Asynchronous compaction is used when allocating transparent hugepages
to avoid blocking for long periods of time. Due to reports of
stalling, there was a debate on disabling synchronous compaction
but this severely impacted allocation success rates. Part of the
reason was that many dirty pages are skipped in asynchronous compaction
by the following check;

	if (PageDirty(page)&&  !sync&&
		mapping->a_ops->migratepage != migrate_page)
			rc = -EBUSY;

This skips over all mapping aops using buffer_migrate_page()
even though it is possible to migrate some of these pages without
blocking. This patch updates the ->migratepage callback with a "sync"
parameter. It is the responsibility of the callback to fail gracefully
if migration would block.

...

@@ -259,6 +309,19 @@ static int migrate_page_move_mapping(struct address_space *mapping,
  	}

  	/*
+	 * In the async migration case of moving a page with buffers, lock the
+	 * buffers using trylock before the mapping is moved. If the mapping
+	 * was moved, we later failed to lock the buffers and could not move
+	 * the mapping back due to an elevated page count, we would have to
+	 * block waiting on other references to be dropped.
+	 */
+	if (!sync&&  head&&  !buffer_migrate_lock_buffers(head, sync)) {

Once it has been established that "sync" is true, I find it clearer to
pass in plain old "true" to buffer_migrate_lock_buffers().  Minor point.

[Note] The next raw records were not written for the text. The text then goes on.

-- ==== Sys2Proof/Machine/Fetch.lean ====
section
/-! DEFINITION. Fetching and decoding the next instruction of a context (R79, R84, R85, R123, R162), and what a word
that is no instruction does (R84). -/

namespace Sys2Proof.Machine

/-- UNDECODABLE_WORD: the executing context takes the fault of its next instruction, which has no other effect. -/
def execUndecodableWord (cause : BitVec 8) (tval : Word) (s : State) : Host.Outcome State Fault Refusal :=
  .next (s.takeTrap s.me.pc cause tval)

/-! Bytes. -/

/-- Does the executing context run the verified image, and not a resident loop, a task or a pod message (R381)? -/
def State.runsImage (s : State) : Bool := s.cur == 8192 && s.ctx == 0 && s.core.image && !s.core.task && !s.core.podMsg
/-- Does the executing core fetch by device physical address? The firmware's core does, in the 16 MiB of the image,
while it runs no task (R381). PRESUMED, log 17. -/
def State.rawFetch (s : State) (a : Nat) : Bool := s.runsImage && decide (a < 2 ^ 24)

/-- The line of the executing core's domain that holds address `a`, read and put into the instruction buffer. DESIGN
CHOICE, log 49. -/
def State.fillLine (s : State) (a : Nat) : Run (List Byte × State) :=
  let place : Run State := do
    let (p, s) ← s.accCheck .fetch false (word a) 1 1
    match p with
    | .phys pa =>
      let s ← s.extGate false p (word a)
      let d := s.core.domain.toNat
      let r := s.fillRead s.ag (pa / 128 * 128) (s.joinWalks s.me.pts)
      let s := r.2.2.sealWalks r.2.1
      let (bs, s) ← if p.host then liftTrap (s.hostLog s.cur s.ctx 128 (word (a / 128 * 128)) r.1) else .ok (r.1, s)
      .ok (s.updCore fun c =>
        { c with ibuf := (⟨d, a / 128, bs, r.2.1⟩ :: c.ibuf.filter fun l => !(l.dom == d && l.va == a / 128)).take 64 })
    | _ => fault Cause.FETCH_FAULT (word a)
  match place with
  | .error (.trap c t) => if c = Cause.REPLAY_DIVERGE then fault c t else fault Cause.FETCH_FAULT (word a)
  | .error e => .error e
  | .ok s => .ok ((s.core.ibuf.headD ⟨0, 0, [], 0⟩).data, s)

/-- The 128-byte line around address `a`, where `a` is the first byte of it that is needed: from the instruction buffer,
which may have lost the line, unless it is older than the context's last fence.imem, or from memory (R6, R162). -/
def State.fetchLine (s : State) (a : Nat) : Run (List Byte × State) :=
  if s.rawFetch a then
    let r := s.fillRead s.ag (a / 128 * 128) s.me.pts
    .ok (r.1, r.2.2)
  else if a < 2 ^ 32 then fault Cause.FETCH_FAULT (word a)
  else match s.core.ibuf.find? fun l => l.dom == s.core.domain.toNat && l.va == a / 128 &&
      decide (s.me.ifence.toNat ≤ l.ts.toNat) with
    | none => s.fillLine a
    | some l =>
      let kept := Config.freeBool s.n
      let s := { s with n := s.n + 1 }
      if kept then .ok (l.data, s) else s.fillLine a

/-- Bytes that are fetched of the instruction that starts here: a word of ones needs no more than itself (R84). -/
def fetchLen (bs : List Byte) : Nat :=
  let w := leNat 4 bs
  if w = 2 ^ 32 - 1 then 4 else lenBytes (BitVec.ofNat 2 w)

/-- The bytes of the executing context's next instruction, or FETCH_FAULT with the lowest byte address that failed
(R79, R123). -/
def State.fetch (s : State) : Run (List Byte × State) :=
  let a := s.me.pc.toNat
  if a % 4 ≠ 0 then fault Cause.FETCH_FAULT s.me.pc
  else do
    let (line, s) ← s.fetchLine a
    let here := line.drop (a % 128)
    let n := fetchLen here
    if n ≤ here.length then .ok (here.take n, s)
    else do
      let (more, s) ← s.fetchLine (a / 128 * 128 + 128)
      .ok (here ++ more.take (n - here.length), s)

/-! Decoding. -/

/-- Majors of profile vector.1 (R85). -/
def vectorMajor (m : Nat) : Bool := (decide (0x20 ≤ m) && decide (m ≤ 0x29)) || m == 0x2C
/-- Is it post.mx, function 0 of major 0x2E? -/
def isPostMx (r : Raw) : Bool := r.major.toNat == 0x2E && r.fD == 0
/-- The PROF bit that the major or the function selected needs (R85). -/
def profBit (r : Raw) : Option Nat :=
  let m := r.major.toNat
  if vectorMajor m then some 0
  else if isPostMx r then some 1
  else if m = 0x30 then some 2
  else if m = 0x31 then some 3
  else none

/-- PROF of the installed task; a core without an install runs vendor code, which no task record binds. DEDUCED,
log 11. -/
def Core.profOf (c : Core) : BitVec 16 := if c.limited then c.prof else BitVec.allOnes 16

/-- What R84 finds wrong before it looks at the function code: steps 1 to 4, and the firmware cores of R85. -/
def earlyFault (fw : Bool) (prof : BitVec 16) (r : Raw) : Option (BitVec 8) :=
  if r.x0 = 0 then some Cause.ILL_ZERO
  else if r.x0 = 0xFFFFFFFF then some Cause.ILL_ONES
  else if fw && vectorMajor r.major.toNat then some Cause.UNDEF_MAJOR
  else if fw && isPostMx r then some Cause.UNDEF_FN
  else match profBit r with
    | some b => if prof.getLsbD b then none else some Cause.PROFILE_UNDECLARED
    | none => none

/-- The cause of a decoding error. -/
def errCause : DecodeErr → BitVec 8
  | .illZero => Cause.ILL_ZERO
  | .illOnes => Cause.ILL_ONES
  | .undefMajor => Cause.UNDEF_MAJOR
  | .undefFn => Cause.UNDEF_FN
  | .litNotAllowed => Cause.LIT_NOT_ALLOWED
  | .reservedField => Cause.RESERVED_FIELD
  | .truncated => Cause.FETCH_FAULT

/-- The instruction in fetched bytes as a core decodes it (R84). -/
noncomputable def decodeFor (fw : Bool) (prof : BitVec 16) (bs : List Byte) : Instr :=
  let r := rawOf bs
  match earlyFault fw prof r with
  | some c => .undecodableWord c (r.x0.setWidth 64)
  | none => match decodeBytes bs with
    | .ok (i, _) => i
    | .error e => .undecodableWord (errCause e) (r.x0.setWidth 64)

/-- The two instructions of the resident loop: ibx.take, and a branch back to it from the loop return address
(R172). DESIGN CHOICE, log 12. -/
noncomputable def State.loopInstr (s : State) : Option Instr :=
  if s.ctx ≠ 0 || s.core.task || s.core.podMsg || s.runsImage then none
  else if s.me.pc = loopStart then some .ibxTake
  else if s.me.pc = loopStart + 4 then some (.b (BitVec.allOnes 24))
  else none

/-- The next instruction of the executing context, its bytes, and the state that its fetch leaves. -/
noncomputable def State.nextInstr (s : State) : Run (Instr × List Byte × State) :=
  match s.loopInstr with
  | some i => .ok (i, [], s)
  | none => match s.fetch with
    | .error e => .error e
    | .ok (bs, s) => .ok (decodeFor (isFirmware s.cur) s.core.profOf bs, bs, s)

end Sys2Proof.Machine
end

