-- ==== Sys2Proof/Machine/Dispatch.lean ====
section
/-! DEFINITION. One arm for each instruction of the opcode table: its meaning. -/

namespace Sys2Proof.Machine
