/-- A barrier function of the executing context retires with the fields `w` of barrier `b`, but for the timestamp of the
event, and the marks `marks j` of each context `j` of its core there; every other barrier of the core keeps its fields. -/
def BarMakes (i : Instr) (s : State) (len b : Nat) (w : Barrier) (marks : Nat → Bool × Bool × Bool) : Prop :=
  ∃ t, Retires i s len t ∧ { t.barAt s.cur b with ts := w.ts } = w ∧ (∀ c, c ≠ b → t.barAt s.cur c = s.barAt s.cur c) ∧
    ∀ j, (t.core.ctxAt j).marks b = marks j

/-- LINKED_BARRIER_EVENT makes the oldest event, of context `j` of core `src`, at the core that holds barrier `b`: the fields
there become `w`, but for the timestamp of the event, and the context has the answer `a`, its wait as `wait` gives, and the
marks `marks`. -/
def LinkedMakes (s : State) (src j b : Nat) (w : Barrier) (marks : Bool × Bool × Bool) (a : Option BarAns) (wait : Wait) : Prop :=
  ∃ t, exec .linkedBarrierEvent s = .next t ∧ { t.barAt (s.barHolder src b) b with ts := w.ts } = w ∧
    ((t.coreAt src).ctxAt j).marks b = marks ∧ ((t.coreAt src).ctxAt j).bans = a ∧ ((t.coreAt src).ctxAt j).wait = wait

/-- A barrier function of a context whose event is not made at once (R170): it waits while its link is pending, while its holder
does not run, and while 32 packets of its core are on their way; else it sends the event `fn` with `n` to the holder and waits;
with the answer it retires with `r`, or faults. -/
def BarSends (i : Instr) (s : State) (len b : Nat) (fn : BarFn) (n : Word) (r : Word → State → State) : Prop :=
  let h := s.barHolder s.cur b
  let waits : Prop := exec i s = .next (s.setWait .other)
  (∀ c v, s.me.bans = some (.bad c v) → Traps i s c v) ∧
  (∀ v, s.me.bans = some (.ok v) → Retires i s len (r v (s.updMe fun x => { x with bans := none }))) ∧
  (s.me.bans = some .sent → waits) ∧
  (s.me.bans = none → (s.barAt s.cur b).want ≠ 0 → waits) ∧
  (s.me.bans = none → (s.barAt s.cur b).want = 0 → h ≠ s.cur →
    ((s.coreAt h).hstat ≠ .running ∨ 32 ≤ s.outbound s.cur → waits) ∧
    ((s.coreAt h).hstat = .running → s.outbound s.cur < 32 → exec i s =
      .next ((({ s with barq := s.barq ++ [(h, .bar b s.cur s.ctx fn.code n)] } : State).updMe fun x =>
        { x with bans := some .sent }).setWait .other)))

/-! Instructions on registers alone. -/

/-- A register. -/
inductive Dest where
  | x (n : BitVec 5)
  | v (n : BitVec 5)
  | m (n : BitVec 3)
deriving DecidableEq, Repr

/-- The one register that an instruction on registers writes: the integer and scalar floating-point groups, the vector
arithmetic, permutes, reductions, compares and mask instructions (R107 to R114, R140 to R150). -/
def dest : Instr → Option Dest
  | .add d _ _ | .sub d _ _ | .andX d _ _ | .orX d _ _ | .xorX d _ _ | .andn d _ _ | .orn d _ _ | .brev d _ |
    .sll d _ _ | .srl d _ _ | .sra d _ _ | .rol d _ _ | .ror d _ _ | .slt d _ _ | .sltu d _ _ | .minX d _ _ |
    .maxX d _ _ | .minu d _ _ | .maxu d _ _ | .mul d _ _ | .mulh d _ _ | .mulhu d _ _ | .div d _ _ | .divu d _ _ |
    .rem d _ _ | .remu d _ _ | .clz d _ | .ctz d _ | .popc d _ | .bswap d _ | .sext d _ _ | .zext d _ _ |
    .addi d _ _ | .addiLit d _ _ | .andi d _ _ | .andiLit d _ _ | .ori d _ _ | .oriLit d _ _ | .xori d _ _ |
    .xoriLit d _ _ | .slti d _ _ | .sltiLit d _ _ | .sltiu d _ _ | .sltiuLit d _ _ | .slli d _ _ | .srli d _ _ |
    .srai d _ _ | .rori d _ _ | .lui d _ | .pcadd d _ | .pcaddLit d _ | .li d _ | .lea d _ _ _ _ | .leaLit d _ _ _ _ |
    .bfx d _ _ _ | .bfxu d _ _ _ | .bfi d _ _ _ | .csel d _ _ _ | .mad d _ _ _ | .wfield d _ _ | .fadd d _ _ |
    .faddExt d _ _ _ | .fsub d _ _ | .fsubExt d _ _ _ | .fmul d _ _ | .fmulExt d _ _ _ | .fdiv d _ _ |
    .fdivExt d _ _ _ | .fsqrt d _ | .fsqrtExt d _ _ | .fmin d _ _ | .fmax d _ _ | .fmadd d _ _ _ _ | .feq d _ _ |
    .flt d _ _ | .fle d _ _ | .fclass d _ | .fcvti d _ _ | .fcvtf d _ _ | .mpopc d _ | .mfirst d _ | .mtox _ d _ |
    .vext _ d _ _ | .vextExt _ d _ _ => some (.x d)
  | .vadd _ _ d _ _ | .vaddExt _ _ _ d _ _ | .vsub _ _ d _ _ | .vsubExt _ _ _ d _ _ | .vmul _ _ d _ _ |
    .vmulExt _ _ _ d _ _ | .vmin _ _ d _ _ | .vminExt _ _ d _ _ | .vmax _ _ d _ _ | .vmaxExt _ _ d _ _ |
    .vand _ _ d _ _ | .vandExt _ _ d _ _ | .vor _ _ d _ _ | .vorExt _ _ d _ _ | .vxor _ _ d _ _ | .vxorExt _ _ d _ _ |
    .vandn _ _ d _ _ | .vandnExt _ _ d _ _ | .vshl _ _ d _ _ | .vshlExt _ _ d _ _ | .vshr _ _ d _ _ |
    .vshrExt _ _ d _ _ | .vsra _ _ d _ _ | .vsraExt _ _ d _ _ | .vabs _ _ d _ | .vabsExt _ _ d _ | .vneg _ _ d _ |
    .vnegExt _ _ d _ | .vmov _ _ d _ | .vmovExt _ _ d _ | .vsel _ _ d _ _ | .vselExt _ _ d _ _ | .vminu _ _ d _ _ |
    .vminuExt _ _ d _ _ | .vmaxu _ _ d _ _ | .vmaxuExt _ _ d _ _ | .vmulh _ _ d _ _ | .vmulhExt _ _ d _ _ |
    .vmulhu _ _ d _ _ | .vmulhuExt _ _ d _ _ | .vavg _ _ d _ _ | .vavgExt _ _ d _ _ | .vadds _ _ d _ _ |
    .vaddsExt _ _ d _ _ | .vsubs _ _ d _ _ | .vsubsExt _ _ d _ _ | .vaddsu _ _ d _ _ | .vaddsuExt _ _ d _ _ |
    .vsubsu _ _ d _ _ | .vsubsuExt _ _ d _ _ | .vclass _ _ d _ | .vclassExt _ _ d _ | .vfma _ _ d _ _ |
    .vfmaExt _ _ _ d _ _ | .vfms _ _ d _ _ | .vfmsExt _ _ _ d _ _ | .vfnma _ _ d _ _ | .vfnmaExt _ _ _ d _ _ |
    .vfnms _ _ d _ _ | .vfnmsExt _ _ _ d _ _ | .vdot4 _ _ d _ _ | .vdot4Ext _ _ d _ _ | .vdot2 _ _ d _ _ |
    .vdot2Ext _ _ _ d _ _ | .vexp2 _ _ d _ | .vexp2Ext _ _ d _ | .vlog2 _ _ d _ | .vlog2Ext _ _ d _ | .vrcp _ _ d _ |
    .vrcpExt _ _ d _ | .vrsqrt _ _ d _ | .vrsqrtExt _ _ d _ | .vsqrt _ _ d _ | .vsqrtExt _ _ d _ | .vtanh _ _ d _ |
    .vtanhExt _ _ d _ | .vsigm _ _ d _ | .vsigmExt _ _ d _ | .vdiv _ _ d _ _ | .vdivExt _ _ d _ _ |
    .vcvt _ _ _ _ _ d _ | .vpackgx _ _ d _ | .vunpackgx _ _ _ d _ | .vperm _ _ d _ _ | .vpermExt _ _ d _ _ |
    .vslideup _ _ d _ _ | .vslideupExt _ _ d _ _ | .vslidedn _ _ d _ _ | .vslidednExt _ _ d _ _ | .vbcast _ _ d _ |
    .vbcastExt _ _ d _ | .vins _ _ d _ _ | .vinsExt _ _ d _ _ | .vzip _ _ d _ _ | .vzipExt _ _ d _ _ |
    .vunzip _ _ d _ | .vunzipExt _ _ d _ | .vrev _ _ d _ | .vrevExt _ _ d _ | .vscanAdd _ _ d _ |
    .vscanAddExt _ _ _ d _ | .vscanMax _ _ d _ | .vscanMaxExt _ _ _ d _ | .vredAdd _ _ d _ | .vredAddExt _ _ _ d _ |
    .vredMax _ _ d _ | .vredMaxExt _ _ d _ | .vredMin _ _ d _ | .vredMinExt _ _ d _ => some (.v d)
  | .vcmpEq _ _ _ _ d | .vcmpEqExt _ _ _ _ d | .vcmpNe _ _ _ _ d | .vcmpNeExt _ _ _ _ d | .vcmpLt _ _ _ _ d |
    .vcmpLtExt _ _ _ _ d | .vcmpLe _ _ _ _ d | .vcmpLeExt _ _ _ _ d | .vcmpLtu _ _ _ _ d | .vcmpLtuExt _ _ _ _ d |
    .vcmpLeu _ _ _ _ d | .vcmpLeuExt _ _ _ _ d | .mand d _ _ | .mor d _ _ | .mxor d _ _ | .mandn d _ _ | .mnot d _ |
    .mfromx _ d _ | .mlanes d _ => some (.m d)
  | _ => none

end Sys2Proof.Machine
end

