/-- O44 (R216, R219, R215). For every state of canonical memory whose named registers are readable and declared and whose
captured registers are not being loaded: where a slot number and a run of free rows exist, pcap, pcapr.rows and
pcapr.seg retire with the slot's generation and number in C[A], and the slot holds the entry, the captured x registers
at their places and zero at the others, XMASK, VMASK, RKIND, the reference, COUNT 1, QHOLD 0 and not EXPORTED, the
captured v rows after it, and no byte of the pool outside its rows changes; else they fault with POD_STORE_FULL. A
reference that fails faults with its cause. That captured x20 to x27, v14 and v15 are not held to the declarations is
the model's choice (log 98). -/
def Obligations.PodCaptures : Prop :=
  ∀ (g : Bool) (d : BitVec 4) (b e : BitVec 5) (xm : BitVec 8) (vm : BitVec 2) (i row : Nat) (s : State), s.canonical →
    (∀ k, k < 8 → xm.getLsbD k = true → s.me.loading.getLsbD (bitX (20 + k)) = false) →
    (∀ j, j < 2 → vm.getLsbD j = true → s.me.loading.getLsbD (bitV (14 + j)) = false) →
    let c := s.core
    let n := if vm = 0 then 1 else 3
    let x (k : Nat) := (s.xr (BitVec.ofNat 5 (20 + k))).toNat
    let makes (q : Instr) (r : PodRef) : Prop :=
      (c.freeSlot = none ∨ c.freeRun n = none → Traps q s Cause.POD_STORE_FULL 0) ∧
      (c.freeSlot = some i → c.freeRun n = some row → ∃ (t : State), Retires q s 12 t ∧
        t.cr d = BitVec.ofNat 16 ((c.slotAt i).gen.toNat * 64 + i) ∧ t.core.slotAt i = { c.slotAt i with used := true, row := row } ∧
        (let p := t.core.slotAt i
         let f := t.core.podFld p
         f 0 8 = (s.xr b).toNat ∧ (∀ k, k < 8 → f (8 + 8 * k) 8 = if xm.getLsbD k then x k else 0) ∧ f 72 16 = r.bytes % 2 ^ 128 ∧
         t.core.podXmask p = xm.toNat ∧ t.core.podVmask p = vm.toNat ∧ t.core.podRkind p = r.kind % 4 ∧ t.core.podCount p = 1 ∧
         t.core.podQhold p = 0 ∧ t.core.podExported p = false) ∧
        (∀ j, j < 2 → vm.getLsbD j = true → t.core.row (c.podBase + row + 1 + j) = s.vr (BitVec.ofNat 5 (14 + j))) ∧
        (∀ a, a / 128 < c.podBase + row ∨ c.podBase + row + n ≤ a / 128 → t.core.pool.read a = c.pool.read a))
    (s.ready [.c d, .x b] → makes (.pcap d b xm vm) ⟨0, 0⟩) ∧
    (s.ready [.c d, .x b, .x e] →
      let ref := if g then s.segRef (s.xr e) else s.rowsRef (s.xr e)
      (∀ r, ref = .ok r → r.kind < 4 → r.bytes < 2 ^ 128 → makes (.pcapr g d b xm vm e) r) ∧
      (∀ v t, ref = .error (.trap v t) → Traps (.pcapr g d b xm vm e) s v t))

/-- O45 (R220, R221, R222, R223, R224, R225). For every state whose named registers are readable and declared: pcall on a
pod that passes the check lands its captures, sets x1 to the next instruction and goes on at the entry, its .once form
also releasing the pod; pspawn writes the helper it starts, 16 where it queues the apply with the captures of the slot
and 0 where the queue is full; psend of a portable pod to a running core of the same holder with room writes 1 and
sends the record (the sender having fewer than 32 packets on their way), else 0. That the record is on its way until a
step of its own, with the inbox and what is on its way judged for FULL, and the bound of 32, is the model's choice
(log 62), and so is that pcall does not check x1 against the declarations (log 98); pdup, prel, pget, pexport and
pimport act on COUNT, EXPORTED and the handle. A handle that is not live faults with POD_STALE and the handle in TVAL,
a dangling one with POD_DANGLING. -/
def Obligations.PodResults : Prop :=
  ∀ (o : Bool) (d a : BitVec 5) (h g : BitVec 4) (i k : Nat) (p : PodSlot) (b : PodBad) (s : State),
    let v := s.cr h
    let tval : Word := v.setWidth 64
    let c := s.core
    let rel (t : State) : State := if o then t.updCore fun c => c.releasePod i else t
    (s.ready [.c h] → (Use.x 1).loading s.me = false →
      (s.podCheck s.cur v = .ok (i, p) → RetiresTo (.pcall o h) s
        (rel ((s.updCore fun c => c.land s.ctx p).setX 1 (s.nextPc 4))) (word (c.podFld p 0 8))) ∧
      (s.podCheck s.cur v = .error b → Traps (.pcall o h) s b.cause tval)) ∧
    (s.ready [.x d, .c h] →
      (s.podCheck s.cur v = .error b → Traps (.pspawn o d h) s b.cause tval) ∧
      (s.podCheck s.cur v = .ok (i, p) → c.freeHelper = some k →
        Retires (.pspawn o d h) s 4 ((let u := (c.startHelper k (word (c.podFld p 0 8)) s.me.stacklim s.me.trapvec true [] s.me.pts).land k p
          (s.setCore (if o then u.releasePod i else u)).setX d (word k))) ∧
      (s.podCheck s.cur v = .ok (i, p) → c.freeHelper = none → 16 ≤ c.applyQ.length →
        Retires (.pspawn o d h) s 4 (s.setX d 0)) ∧
      (s.podCheck s.cur v = .ok (i, p) → c.freeHelper = none → c.applyQ.length < 16 →
        ∃ (t : State), Retires (.pspawn o d h) s 4 (t.setX d 16) ∧ t.core.applyQ = c.applyQ ++
            [⟨⟨v, s.me.stacklim, s.me.trapvec, []⟩, (c.podSet p 91 1 (c.podQhold p + 1)).capOf p, c.task || c.podMsg⟩] ∧
          t.me = s.me) ∧
      Retires (.pget d h) s 4 (s.setX d tval) ∧
      (c.livePod v = none → Traps (.pexport d h) s Cause.POD_STALE tval) ∧
      (c.livePod v = some (i, p) →
        (c.podExported p = true → Retires (.pexport d h) s 4 (s.setX d (word (s.cur * 2 ^ 16 + v.toNat)))) ∧
        (c.podExported p = false → c.podCount p = 255 → Traps (.pexport d h) s Cause.POD_REFCOUNT tval) ∧
        (c.podExported p = false → c.podCount p ≠ 255 → Retires (.pexport d h) s 4 ((s.updCore fun c =>
          (c.podSet p 90 1 (c.podCount p + 1)).podSet p 89 1 (c.podKinds p + 16)).setX d (word (s.cur * 2 ^ 16 + v.toNat)))))) ∧
    (s.ready [.x d, .c h, .x a] →
      (c.livePod v = none → Traps (.psend d h a) s Cause.POD_STALE tval) ∧
      (c.livePod v = some (i, p) → c.podVmask p = 0 → c.podRkind p = 0 →
        (List.range 8).countP (fun j => c.podXmask p / 2 ^ j % 2 == 1) ≤ 6 → (s.xr a).toNat = k → coreExists k = true →
        s.holderOf k = s.holderOf s.cur → (s.coreAt k).installed = true →
        ((s.coreAt k).inbox.length + s.transit k < 4 → (s.coreAt k).hstat = .running → s.outbound s.cur < 32 →
          Retires (.psend d h a) s 4 (({ s with barq := s.barq ++ [(k, Packet.inbox s.cur
            { kind := true, words := c.podRecord p, gang := 0, pts := s.me.pts })] }).setX d 1)) ∧
        (4 ≤ (s.coreAt k).inbox.length + s.transit k → Retires (.psend d h a) s 4 (s.setX d 0)))) ∧
    (s.ready [.c g, .c h] →
      (c.livePod v = none → Traps (.pdup g h) s Cause.POD_STALE tval) ∧
      (c.livePod v = some (i, p) → c.podCount p = 255 → Traps (.pdup g h) s Cause.POD_REFCOUNT tval) ∧
      (c.livePod v = some (i, p) → c.podCount p ≠ 255 →
        Retires (.pdup g h) s 4 ((s.updCore fun c => c.podSet p 90 1 (c.podCount p + 1)).setC g v))) ∧
    (s.ready [.c h] → (c.livePod v = none → Traps (.prel h) s Cause.POD_STALE tval) ∧
      (c.livePod v = some (i, p) → Retires (.prel h) s 4 (s.updCore fun c => c.releasePod i))) ∧
    (s.ready [.c g, .x a] →
      let w := (s.xr a).setWidth 16
      ((s.xr a).toNat / 2 ^ 16 ≠ s.cur → Traps (.pimport g a) s Cause.POD_FOREIGN (s.xr a)) ∧
      ((s.xr a).toNat / 2 ^ 16 = s.cur → c.livePod w = some (i, p) →
        (c.podExported p = true → Retires (.pimport g a) s 4 (s.setC g w)) ∧
        (c.podExported p = false → Traps (.pimport g a) s Cause.POD_STALE (w.setWidth 64)))))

Later in the series, sync changes to "mode" to distinguish between
async, sync-light and sync compaction. At that point, this becomes

         if (mode == MIGRATE_ASYNC&&  head&&
                         !buffer_migrate_lock_buffers(head, mode)) {

Passing true in here would be fine, but it would just end up being
changed back later in the series so it can be left alone.

I hadn't paid a lot of attention to buffer_migrate_page() before.
Scary function.  I'm rather worried about its interactions with ext3
journal commit which locks buffers then plays with them while leaving
the page unlocked.  How vigorously has this been whitebox-tested?


Blackbox testing only AFAIK. This has been tested recently with ext3
and nothing unusual was reported. The list of events for migration
looks like

isolate page from LRU
   migrate_pages
     unmap_and_move
       lock_page(src_page)
       if page under writeback, either bail or wait on writeback
       try_to_unmap
       move_to_new_page
       lock_page(dst_page)
       buffer_migrate_page
         migrate_page_move_mapping
           spin_lock_irq(&mapping->tree_lock)
           lookup in radix tree
           check reference counts to make sure no one else has references
           lock buffers if async mode
           replace page in radix tree with new page
           spin_unlock_irq
         lock buffers if !async mode
         copy buffers
         unlock buffers
       unlock_page(dst_page)

The critical part is that the copying of buffer data is happening with
both page and buffer locks held and no other references to the page
exists - it has already been unmapped for example.

Journal commit minimally acquires the buffer lock. If migration is
in the process of copying the buffers, the buffer lock will prevent
journal commit starting at the same time buffers are being copied.

block_write_full_page and friends should be taking the buffer lock so
they should also be ok.

For other accessors, the mapping tree_lock should prevent other users
looking up the page in the radix tree in the first place while the radix
tree replacement is taking place.

Racing against try_to_free_buffer should also be a problem.
According to buffer.c, exclusion from try_to_free_buffer "may
be obtained by either locking the page or holding the mappings
private_lock". Migration is holding the page lock.

Taking private_lock would give additional protection but I haven't heard
or seen a case where it is necessary.


Make sure that it has no risk path by path is good. But maybe it's
time to make some explicit locking protocol here. I think the only possible
threat is that we changed buffer head ==> page relationship. Before
buffer_migrate_page()'s existence, the weak assumption of "if a bh is
valid then the page it is pointing to should also be valid, even without
locking" just held, although, like you said above, it seems not really exploited
by someone.

But this weak assumption is not true anymore. So maybe it's good to doc
explicitly like this:

    Anyone who wants to reference a page should either directly get_page or
    if you are going through the buffer heads to the page, you should take
    the buffer lock at least.

If there were really "gremlins" somewhere now or in the future, just burn
them under the supreme holy light of buffer locks!